# Ford Duetto Autosleeper 1999 Gas escape floor holes



## 123022 (May 1, 2009)

I am enquiring about five holes in the floor of the vehicle only one of which has a pipe extending below.
The other four are virtually plug holes thus allowing water to enter the vehicle which regrettably it has under the sink and kitchen units.
Is this the standard situation or an oversight on behalf of Duetto?
Either way it is an appalling oversight which will take considerable time and money to cure.
Thanks for any help.
Stuartiom


----------



## Zebedee (Oct 3, 2007)

Can't offer an opinion without seeing them Stuart, but if they are gas drop-out holes don't block them up.

A bit of mildew is preferable to being launched into space!! 8O 8O 

Someone with a similar van will advise shortly I've no doubt.

Dave


----------



## 123022 (May 1, 2009)

Thanks for the reply.
Its a bit more than mildew regrettably.
I guess the point is one has a pipe to prevent water gushing into the home four others dont.
I wouldnt block them up and will probably try and fine a way to put pipes on the remaining holes but I feel if this is a standard design Duetto should do something about the damage.


----------



## Patchworkqueen (Dec 7, 2007)

Hi This post may get more replies in the Auto-Sleeper Forum but I would contact the after sales or service dept at AS. They are always very helpful.
Regards Chris

_Mod Note. Whoops - hadn't noticed it was in the wrong forum. Thanks Chris - have moved it as you see.
Zeb_


----------



## 123022 (May 1, 2009)

*Has anyone got a late 90's model?*

If so have you had a problems with water entering the floor area through the gas holes in the floor?


----------



## 123022 (May 1, 2009)

*Is there another website/forum where I might get a response?*

Thanks.
Stuartiom


----------



## Autoquest (May 16, 2007)

Out & About Live - but you didn't hear it from me right :lol: :lol:


----------



## 123022 (May 1, 2009)

Cheers!


----------



## maddie (Jan 4, 2006)

Hi, I suspect you have a leak !!! if the holes are in the floor then water would not run uphill into the van :lol: unless it is spray from the wheels ??? If that is the case some sort of mud flaps would solve the problem. :wink: Pics of where etc, may be more help ? If they are gas drop vents I would think they would be in the gas cupboard.
terry


----------



## spykal (May 9, 2005)

Hi

I do not have an Autosleeper Duetto but I would be pretty sure that yours is missing some fittings or has been modified by someone since leaving Autosleepers. When it was built the gas drop outs would usually have a plastic or metal grid over them on the inside and a metal cover over them on the outside... this cover is positoned to stop any water that is thrown up from the road from entering the van. Do you think it may have been removed or have been knocked off?

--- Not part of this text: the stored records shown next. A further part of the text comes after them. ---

/-- Compensate the check bit of a passing frame, and take its change into the block in progress (R134). -/
def compensate (fam : BitVec 4) (m : Nat) (rx sent : List Byte) (t : TxSt) : List Byte × TxSt :=
  let t1 := t.turnBlock fam m
  let out := match checkPlace fam m with
    | some i => (byteAt sent 0 ^^^ (if bitOf t1.check i then 0x80 else 0)) :: sent.drop 1
    | none => sent
  (out, { t1 with block := t1.block ++ [uncheckDiff fam m (xorOctets rx sent)] })

/-- Put the partner channel's bits into a passing frame (R134). -/
def passCarriage (p : Port) (m : Nat) (oct : List Byte) (s : State) : List Byte × State :=
  let fam := s.ports[p].line.family
  let u := s.carriageUse p
  if u = .none ∨ m % 2 = 0 then (oct, s)
  else if isT1 fam then
    if s.partner.carriage = .fdl ∧ framingOf fam = .t1Esf then
      let (b, t) := carriageBits p 1 u s
      ((setBit (byteAt oct 0) 7 (b.getD 0 false)) :: oct.drop 1, t)
    else (oct, s)
  else
    let (b, t) := carriageBits p (carriageWidth s.partner.carriage) u s
    let o := (byteAt oct 0).toNat
    (BitVec.ofNat 8 (o / 32 * 32 + putSa s.partner.carriage (o % 32) b) :: oct.drop 1, t)

/-- Number of the frame of a line that begins at tick `now`. -/
def Slip.beginning (x : Slip) (now : Nat) : Nat :=
  match x.history.head? with
  | some r => r.number + 1 + (now - r.doneAt + 1024) / 2048
  | none => x.nextNo

/-- The frame a line-timed port passes on next when it begins to pass line `t` now: the one received one multiframe ago (R133, R248,
R352). A pair's port sets its phase by the working line, or by the protect line's time while the working line is not aligned. -/
def firstPassed (s : State) (p t : Port) : Nat :=
  let lag := lagFrames s.ports[p].line.family
  let r := phaseLine s p t
  let n := s.ports[r].slip.beginning s.now - lag
  if r = t then n else s.ports[t].slip.nearest (s.ports[r].slip.doneOf n)

/-- An AIS frame takes the place of a frame (R250, R511). -/
def sendAis (p : Port) (s : State) : State :=
  s.setPort p (fun x =>
    { x with tx := { x.tx.send x.line.family (aisOctets x.line.family) true s.now with
        mf := nextFrameNo x.line.family x.tx.mf, block := [], check := 0 } })

/-- A passing port sends received frame `r` of line `t` (R133, R134, R247). A change is compensated in every frame whose blocks
were checked as it was received, also when alignment has been lost since. -/
def passFrame (p : Port) (r : RxFrame) (s : State) : State :=
  let x := s.ports[p]
  let fam := x.line.family
  let ins := match x.hinge.content, x.latch.last with
    | .through, some c => insertFrom s p c r.mf 0 r.cas0 r.octets
    | _, _ => r.octets
  let (oct, s1) := passCarriage p r.mf ins s
  let (out, tx) := if r.chk then compensate fam r.mf r.octets oct s1.ports[p].tx
    else (oct, s1.ports[p].tx)
  s1.setPort p (fun x =>
    { x with tx := { tx.send fam out false s.now with mf := r.mf, cas0 := r.cas0, seq := seqOf (s.pos.frames - 2) } })

/-- The transmit slip of a THROUGH port: the inserted slots of position frame `q` follow those of frame `lastQ`
(R135, R204). -/
def transmitSlip (p : Port) (q : Nat) (s : State) : State :=
  let x := s.ports[p]
  let note := fun (i : Fin 19) (s : State) => s.setPort p (fun x =>
    { x with raw := x.raw.note i 1, slip := { x.slip with slipTurn := true } })
  let s1 := match x.slip.lastQ with
    | none => s
    | some q0 => if q ≤ q0 then note 16 s else if q0 + 2 ≤ q then note 17 s else s
  s1.setSlip p (fun y => { y with lastQ := some q })

/-! ### The selector (R251, R262, R263) -/

/-- The selection word that a line die holds for a pair. -/
def DieSt.word (d : DieSt) (g : PairId) : Option Bool := (d.words.find? (fun w => w.1 == g)).map (fun w => w.2)

/-- Ticks of `d` bits on a line (R7, R151). -/
def bitTicks (fam : BitVec 4) (d : Int) : Int := if isT1 fam then d * 2048 / 193 else d * 8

If you wish to continue posting you will need to subscribe to MHF and if you do you may like to post a picture or two of the problem holes ... I am sure that a Duetto owner or one of us will be able to help... 

Mike

P.S.

note I have now merged your three separate posts into one thread... posting a question and keeping the replies in one thread is best way to get the info you need from a forum :wink: ...


----------



## JohnsCrossMotorHomes (Jul 21, 2007)

stuartiom said:


> I am enquiring about five holes in the floor of the vehicle only one of which has a pipe extending below.
> The other four are virtually plug holes thus allowing water to enter the vehicle which regrettably it has under the sink and kitchen units.
> Is this the standard situation or an oversight on behalf of Duetto?
> Either way it is an appalling oversight which will take considerable time and money to cure.
> ...


Correct me if I am wrong but a *TEN YEAR OLD *van, the converter should pay rectification costs?

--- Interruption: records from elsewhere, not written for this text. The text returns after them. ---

-- ==== Sys2Proof/Machine/Cells.lean ====
section
/-! DEFINITION. Cells as they arrive (08_slot_fabric, and the rally cells and beats of 12_duplicate_engines): header check,
resequencers, multicast copies, the packet class, output cells at the latches, rally checks, beats and lane lock. -/

namespace Sys2Proof.Machine

/-! ### Resequencers (R215, R240) -/

/-- Distance of a SEQ above another, mod 65 536. -/
def seqAbove (a b : BitVec 16) : Nat := (a - b).toNat

/-- A SEQ lies below another. -/
def seqBelow (a b : BitVec 16) : Bool := decide (32768 ≤ seqAbove a b)

/-- Hold a cell in SEQ order. -/
def insertHeld (next : BitVec 16) (h : HeldCell) : List HeldCell → List HeldCell
  | [] => [h]
  | g :: l => if seqAbove h.cell.seq next < seqAbove g.cell.seq next then h :: g :: l else g :: insertHeld next h l

/-- Release what follows without a gap. -/
def drainHeld : List HeldCell → BitVec 16 → List Cell × List HeldCell × BitVec 16
  | [], n => ([], [], n)
  | g :: l, n =>
    if g.cell.seq = n then
      let (r, h, m) := drainHeld l (n + 1)
      (g.cell :: r, h, m)
    else ([], g :: l, n)

/-- What a resequencer does with an arriving cell: it is late, or some cells are released in SEQ order. -/
structure Reseq where
  late     : Bool
  released : List Cell
  flow     : FlowSt
  deriving DecidableEq, Repr

/-- A cell arrives at its flow (R215). -/
def FlowSt.arrive (c : Cell) (now : Nat) (f : FlowSt) : Reseq :=
  if seqBelow c.seq f.next then ⟨true, [], f⟩
  else if c.seq = f.next then
    let (r, h, n) := drainHeld f.held (f.next + 1)
    ⟨false, c :: r, { f with next := n, held := h }⟩
  else ⟨false, [], { f with held := insertHeld f.next ⟨c, now⟩ f.held }⟩

/-- Cells of a flow that have waited 32 ticks are released, with all of lower SEQ (R215). -/
def FlowSt.expire (now : Nat) (f : FlowSt) : Reseq :=
  match (f.held.filter (fun h => decide (h.at_ + 32 ≤ now))).getLast? with
  | none => ⟨false, [], f⟩
  | some t =>
    let top := seqAbove t.cell.seq f.next
    let out := (f.held.filter (fun h => decide (seqAbove h.cell.seq f.next ≤ top))).map (fun h => h.cell)
    let rest := f.held.filter (fun h => decide (top < seqAbove h.cell.seq f.next))
    let (r, h, n) := drainHeld rest (t.cell.seq + 1)
    ⟨false, out ++ r, { f with next := n, held := h }⟩

/-- A flow that has seen no cell begins with its first cell; of a packet frame, with the frame's first cell, which lies at
most four below (R212, R237). -/
def newFlow (c : Cell) : FlowSt :=
  ⟨flowOf c, if c.cls = .packet && (c.frag == 0 || c.frag == 2) && decide (4 ≤ c.seq.toNat) then c.seq - 4
    else if c.cls = .packet && (c.frag == 0 || c.frag == 2) then 0 else c.seq, []⟩

/-- The flow of a cell among those of a receiver. -/
def flowFor (l : List FlowSt) (c : Cell) : FlowSt := (l.find? (fun f => f.flow == flowOf c)).getD (newFlow c)

/-- Put a flow back. -/
def putFlow (f : FlowSt) (l : List FlowSt) : List FlowSt := f :: l.filter (fun g => g.flow != f.flow)

/-- The resequencer flows of a receiver. -/
def State.flowsAt (s : State) (r : Receiver) : List FlowSt :=
  match r with
  | .engine e _ | .engineKeeper e => (s.eng e).data.flows
  | .line d .ex => (s.die d).flowsX
  | .line d .ey => (s.die d).flowsY
  | .keeper .ex => s.duplex.flowsX
  | .keeper .ey => s.duplex.flowsY

/-- Set the resequencer flows of a receiver. -/
def State.setFlows (s : State) (r : Receiver) (l : List FlowSt) : State :=
  match r with
  | .engine e _ | .engineKeeper e => s.setData e (fun d => { d with flows := l })
  | .line d .ex => s.setDie d (fun x => { x with flowsX := l })
  | .line d .ey => s.setDie d (fun x => { x with flowsY := l })
  | .keeper .ex => { s with duplex := { s.duplex with flowsX := l } }
  | .keeper .ey => { s with duplex := { s.duplex with flowsY := l } }

/-- The engine at one end of every link. -/
def recvEng : Receiver → Eng
  | .engine e _ | .engineKeeper e | .line _ e | .keeper e => e
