-- ==== Sys2Proof/Machine/Capture.lean ====
section
/-! DEFINITION. Capture: tapped octets, the codecs (R293 to R298), and the records of the capture ring (R419, R443 to
R446). -/

namespace Sys2Proof.Machine

/-! ### Codecs -/

/-- Octets equal to the first from the front on, at most `n` (R297). -/
def runLen (b : Byte) : Nat → List Byte → Nat
  | 0, _ => 0
  | _, [] => 0
  | n + 1, x :: l => if x = b then runLen b n l + 1 else 0

/-- Length of the literal at the front, at most `n` octets: it ends before a pair of equal octets (R297). -/
def literalLen : Nat → List Byte → Nat
  | 0, _ => 0
  | _, [] => 0
  | _, [_] => 1
  | n + 1, x :: y :: l => if x = y then 0 else literalLen n (y :: l) + 1

/-- The tokens of an IDLE-RUN stream, each with its octet count (R297); the fuel bounds their number. -/
def tokens : Nat → List Byte → List (List Byte × Nat)
  | 0, _ => []
  | _, [] => []
  | f + 1, x :: l =>
    let r := runLen x 129 (x :: l)
    if 2 ≤ r then ([BitVec.ofNat 8 (0x80 + (r - 2)), x], r) :: tokens f ((x :: l).drop r)
    else
      let j := literalLen 128 (x :: l)
      (BitVec.ofNat 8 (j - 1) :: (x :: l).take j, j) :: tokens f ((x :: l).drop j)

/-- A token that no later octet can change: a repeat of full length (R297). -/
def tokenFull (t : List Byte × Nat) : Bool := t.2 == 129

/-- The bytes of the completed tokens; at the stream's end the last token is complete too (R443). -/
def idleRun (octets : List Byte) (ended : Bool) : List Byte :=
  let ts := tokens octets.length octets
  let done := match ts.getLast? with
    | some t => if ended || tokenFull t then ts else ts.dropLast
    | none => ts
  done.flatMap (fun t => t.1)

/-- The codewords of an ADPCM32 stream (R298). -/
def adpcmWords (aLaw : Bool) (octets : List Byte) : List (BitVec 4) :=
  adpcm32 aLaw octets

/-- Codewords packed two to a byte, the earlier in bits 3:0 (R298). -/
def packWords : List (BitVec 4) → Bool → List Byte
  | [], _ => []
  | [a], ended => if ended then [BitVec.ofNat 8 a.toNat] else []
  | a :: b :: l, ended => BitVec.ofNat 8 (a.toNat + 16 * b.toNat) :: packWords l ended

/-- The completed bytes of a stream (R295 to R298, R443). -/
def streamBytes (codec : BitVec 2) (aLaw : Bool) (octets : List Byte) (ended : Bool) : List Byte :=
  match codec.toNat with
  | 1 => idleRun octets ended
  | 2 => packWords (adpcmWords aLaw octets) ended
  | _ => octets

/-- Octets of the token of an IDLE-RUN stream that is still open (R297). -/
def openToken (octets : List Byte) : List Byte :=
  match (tokens octets.length octets).getLast? with
  | some t => if tokenFull t then [] else octets.drop (octets.length - t.2)
  | none => []

/-- The encoder of an ADPCM32 stream after its octets (R298). -/
def adpcmAfter (aLaw : Bool) (octets : List Byte) : Adpcm :=
  octets.foldl (fun a o => (a.encode (if aLaw then alawLinear o else mulawLinear o)).2) Adpcm.reset

/-- The state variables of the encoder as bytes. -/
def Adpcm.bytes (a : Adpcm) : List Byte :=
  let f := fun (x : Float11) => [(b2n x.neg : Int), x.exp, x.mant]
  ([a.yl, a.yu, a.dms, a.dml, a.ap, a.a1, a.a2, b2n a.pk1, b2n a.pk2, b2n a.td] ++ a.b ++ a.dq.flatMap f ++ a.sr.flatMap f).flatMap
    (fun x => leBytes 4 (BitVec.ofInt 32 x).toNat)

/-- What the coder of a stream holds beside the bytes it has completed: an open token, or the encoder's state and a codeword that
waits for the next (R297, R298). -/
def Stream.coder (aLaw : Bool) (x : Stream) : List Byte :=
  match x.codec.toNat with
  | 1 => openToken x.octets
  | 2 => (adpcmAfter aLaw x.octets).bytes ++
      (if x.octets.length % 2 = 1 then ((adpcm32 aLaw x.octets).getLast?.toList).map (fun w => BitVec.ofNat 8 w.toNat) else [])
  | _ => []

/-! ### Taps (R109, R293) -/

/-- The superframe frame in which a destination framer sends the cell of frame `q` (R194, R293); on a line-timed port the
frame that its next transmitted frame carries. -/
def tapFrameNo (s : State) (d : Port) (q : Nat) : Nat :=
  let x := s.ports[d]
  match x.hinge.role with
  | .lineTimed t =>
    match x.slip.nextOut with
    | some n => match s.ports[t].slip.frame (n + 1) with
      | some r => r.mf
      | none => gridFrameNo x.line.family (q + 2)
    | none => gridFrameNo x.line.family (q + 2)
  | _ => gridFrameNo x.line.family (q + 2)

/-- The octet as sent of a slot (R109, R293). -/
def tappedOctet (s : State) (d : Port) (q : Nat) (pl : List Byte) (n : Nat) : Byte :=
  byteAt (robSlots (framingOf s.ports[d].line.family) (tapFrameNo s d q) pl (pl.take 32)) n

/-- The slot-start entry of a destination slot under the active page of an engine. -/
def tapEntry (s : State) (e : Eng) (d : Port) (n : Nat) : Dest :=
  destEntry s.image.flash (s.eng e).data.activeCopy (s.eng e).data.active d (slotStart s.ports[d].line.family n)

/-- A stream of this slot still runs with this codec. -/
def Stream.runs (x : Stream) (d : Port) (n : Nat) (c : BitVec 2) : Bool :=
  x.port == d && x.slot == n && x.codec == c && !x.ends

/-- One tapped octet of frame `q` is handed to its coder (R293, R294). -/
def tapOctet (d : Port) (n : Nat) (codec : BitVec 2) (q : Nat) (o : Byte) (c : EngData) : EngData :=
  if c.streams.any (fun x => x.runs d n codec) then
    { c with streams := c.streams.map (fun x =>
        if x.runs d n codec then
          { x with octets := x.octets ++ [o], first := if x.octets.length = x.taken then q % 32 else x.first }
        else x) }
  else
    { c with
      streams := c.streams.map (fun x => if x.port == d && x.slot == n then { x with ends := true } else x) ++
        [{ port := d, slot := n, codec := codec, octets := [o], taken := 0, emitted := 0, begins := true, first := q % 32,
           ends := false }]
      restarted := c.restarted || q % 8000 != 0 }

Ford Duetto Autosleeper *1999* Gas escape floor holes


----------



## maddie (Jan 4, 2006)

JohnsCrossMotorHomes said:


> stuartiom said:
> 
> 
> > I am enquiring about five holes in the floor of the vehicle only one of which has a pipe extending below.
> ...


He is new Peter :lol: after reading a little more he will soon realise that people cannot get problems fixed on new vans :lol: :lol: :lol: 
terry


----------



## JohnsCrossMotorHomes (Jul 21, 2007)

maddie said:


> He is new Peter :lol: after reading a little more he will soon realise that people cannot get problems fixed on new vans :lol: :lol: :lol:
> terry


Now Now Maddie, you know thats not strictly true, depends on what van and what dealer! 

Peter


----------



## Patchworkqueen (Dec 7, 2007)

> He is new Peter after reading a little more he will soon realise that people cannot get problems fixed on new vans





> Now Now Maddie, you know thats not strictly true, depends on what van and what dealer


I am sure that Auto-Sleeper will provide advice on the Duetto and there are certainly no problems getting any warranty work / repairs done by AS. 
I have recently had some minor problems sorted out on our Broadway and found everyone at the factory and service department to be very helpful and considerate.

This is a major advantage when buying from Auto-Sleeper you have the option of returning to the factory for repairs rather than use the dealer network. There is also a very nice CC site nearby in Broadway so a factory visit can be combined with a trip away.

Regards Chris


----------